Люрор де Куку весело усмехнулся мне в ответ:
– Таких здесь и так в избытке, мы ведь в потустороннем мире, не забывайте, ма флёр.
– Так те сердца, что бросали певцу – тоже бутафория? – сделала вывод я.
– Конечно, – сказал некромант, – как и многое вокруг. Настоящие могут быть только у живых. У вас, например, у меня…
Он взял мою руку и неожиданно прижал к своей груди:
– Чувствуете, как бьётся?
Я отметила, что сердце билось учащённо. К чему бы это? Неужели тахикардия любовная одолела, или просто старость не радость? Впрочем, моё сердце тоже готово было выскочить из груди. Беседы с Великим Окочуром вредно сказывались на моём здоровье.
– Я, наверное, сделала что-то не так? – спросила я, когда чёрный экипаж повёз нас обратно в особняк некроманта.

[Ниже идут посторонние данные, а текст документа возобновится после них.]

-- ==== Sys2Proof/Machine/Value.lean ====
section
/-! DEFINITION. The value unit's requests: TOP-UP, CREDIT, DEBIT, CLEAR UNCLAIMED
(03_decimal_amounts). -/

namespace Sys2Proof.Machine

/-- The output fields of TOP-UP (R64). -/
def topUpBody (key amount : Nat) (balance available : Int) : List Byte :=
  keyB key ++ dec 3 amount ++ balanceB balance ++ availableB available

/-- TOP-UP after the acceptance ladder (R64, R65). -/
def judgeTopUp (p : Port) (amount : Nat) (trial : Bool) (s : State) : Verdict :=
  match s.cursorAccount p with
  | .error c => report c (topUpBody 0 0 0 0)
  | .ok (slot, key, a) =>
    let av := s.available slot a
    match s.spendRefusal p slot a with
    | some c => report c (topUpBody key 0 a.balance av)
    | none =>
      if Config.maxBalance < a.balance + amount then
        report .overflow (topUpBody key 0 a.balance av)
      else
        ⟨⟨.ok, topUpBody key amount (a.balance + amount) (av + amount)⟩,
          if trial then [] else s.balanceEvent slot a amount, []⟩

/-- The output fields of CREDIT and DEBIT (R66). -/
def creditBody (st : Option AcctState) (balance available : Int) : List Byte :=
  stateB st ++ balanceB balance ++ availableB available

/-- Every output of CREDIT and DEBIT zero. -/
def creditZero : List Byte := creditBody none 0 0

/-- The field checks of CREDIT and DEBIT: digits, then ranges (R51, R53). -/
def amountRefusal (key : BitVec 40) (amount : BitVec 32) : Option AnswerCode :=
  if !(keyDigits key && amount8Digits amount) then some .badDigit
  else if keyOf key = 0 || amount8 amount = 0 then some .range
  else none

/-- CREDIT (R66). -/
def judgeCredit (key : BitVec 40) (amount : BitVec 32) (s : State) : Verdict :=
  match amountRefusal key amount with
  | some c => report c creditZero
  | none =>
    match s.lookup (keyOf key) with
    | none => report .unknownKey creditZero
    | some slot =>
      match s.account? slot with
      | none => report .unknownKey creditZero
      | some a =>
        let n : Int := amount8 amount
        let av := s.available slot a
        if Config.maxBalance < a.balance + n then
          report .overflow (creditBody (some a.state) a.balance av)
        else
          ⟨⟨.ok, creditBody (some a.state) (a.balance + n) (av + n)⟩, s.balanceEvent slot a n, []⟩

/-- DEBIT (R67). -/
def judgeDebit (key : BitVec 40) (amount : BitVec 32) (s : State) : Verdict :=
  match amountRefusal key amount with
  | some c => report c creditZero
  | none =>
    match s.lookup (keyOf key) with
    | none => report .unknownKey creditZero
    | some slot =>
      match s.account? slot with
      | none => report .unknownKey creditZero
      | some a =>
        let n : Int := amount8 amount
        let av := s.available slot a
        if av < n then
          report .noFunds (creditBody (some a.state) a.balance av)
        else
          ⟨⟨.ok, creditBody (some a.state) (a.balance - n) (av - n)⟩,
            s.balanceEvent slot a (-n), []⟩

/-- The output fields of CLEAR UNCLAIMED (R61). -/
def clearBody (cleared after : Nat) : List Byte := dec 6 cleared ++ dec 6 after

/-- CLEAR UNCLAIMED (R61). -/
def judgeClearUnclaimed (s : State) : Verdict :=
  ⟨⟨.ok, clearBody s.ret.unclaimed 0⟩, if 0 < s.ret.unclaimed then [.unclaimed 0] else [], []⟩

end Sys2Proof.Machine
end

– Вы нарушили все возможные нормы этикета, и привели этим в восторг Хозяина потустороннего Парижа, – хитро улыбаясь, сказал Люрор де Куку. – Уже много лет он никому не являл свой истинный облик, потому что боится ослабления своего воздействия на остальных некромантов. Духовное воплощение неуязвимо, в отличие от телесного. Никто и никогда не смел потребовать от него вернуть прежнее обличие, а с вашей лёгкой руки он пошёл на риск, как и следовало ожидать.
В этот момент мне показалось, что мой жених знает о планах мятежников обезвредить Великого Окочура с моей помощью и уже разработал какой-то свой план в этом направлении, но потом я отогнала эту мысль. Откуда ему знать это?
– А что за проверка? Зачем она нужна? – робко поинтересовалась я, потому что дата грядущего Окочуренного Технического Контроля висела надо мной дамокловым мечом.
– Во время этого действа он прикасается своей кромешностью к душе некроманта, чтобы ощутить уровень его силы, и либо надевает ему на шею магический парфорс, либо убивает, если не добьётся покорности, – пояснил Люрор де Куку.
– Магический парфорс?! – удивилась я. – Что это?
В ответ на мой вопрос мой жених неожиданно распахнул ворот рубашки и попросил у меня прикосновения. Я осторожно дотронулась до его прохладной холёной кожи и вдруг нащупала нечто вроде металлического ошейника, крепко обхватывавшего шею.
– Почему его не видно? – спросила я.
– Это призрачная цепь, она усмиряет на духовном уровне, – сказал Люрор де Куку. – Вы увидите её только тогда, когда сами получите такую же, в знак особого расположения Хозяина потустороннего Парижа к вам. У неё есть внутренние шипы – очень ощутимая вещь, чтобы приучить к смирению. Как видите, я такой же раб, как и все в этом мире, только более титулованный, и у меня не меньше причин ненавидеть существующий режим, который вы так метко назвали прогнившим, чем у простого обитателя местных трущоб.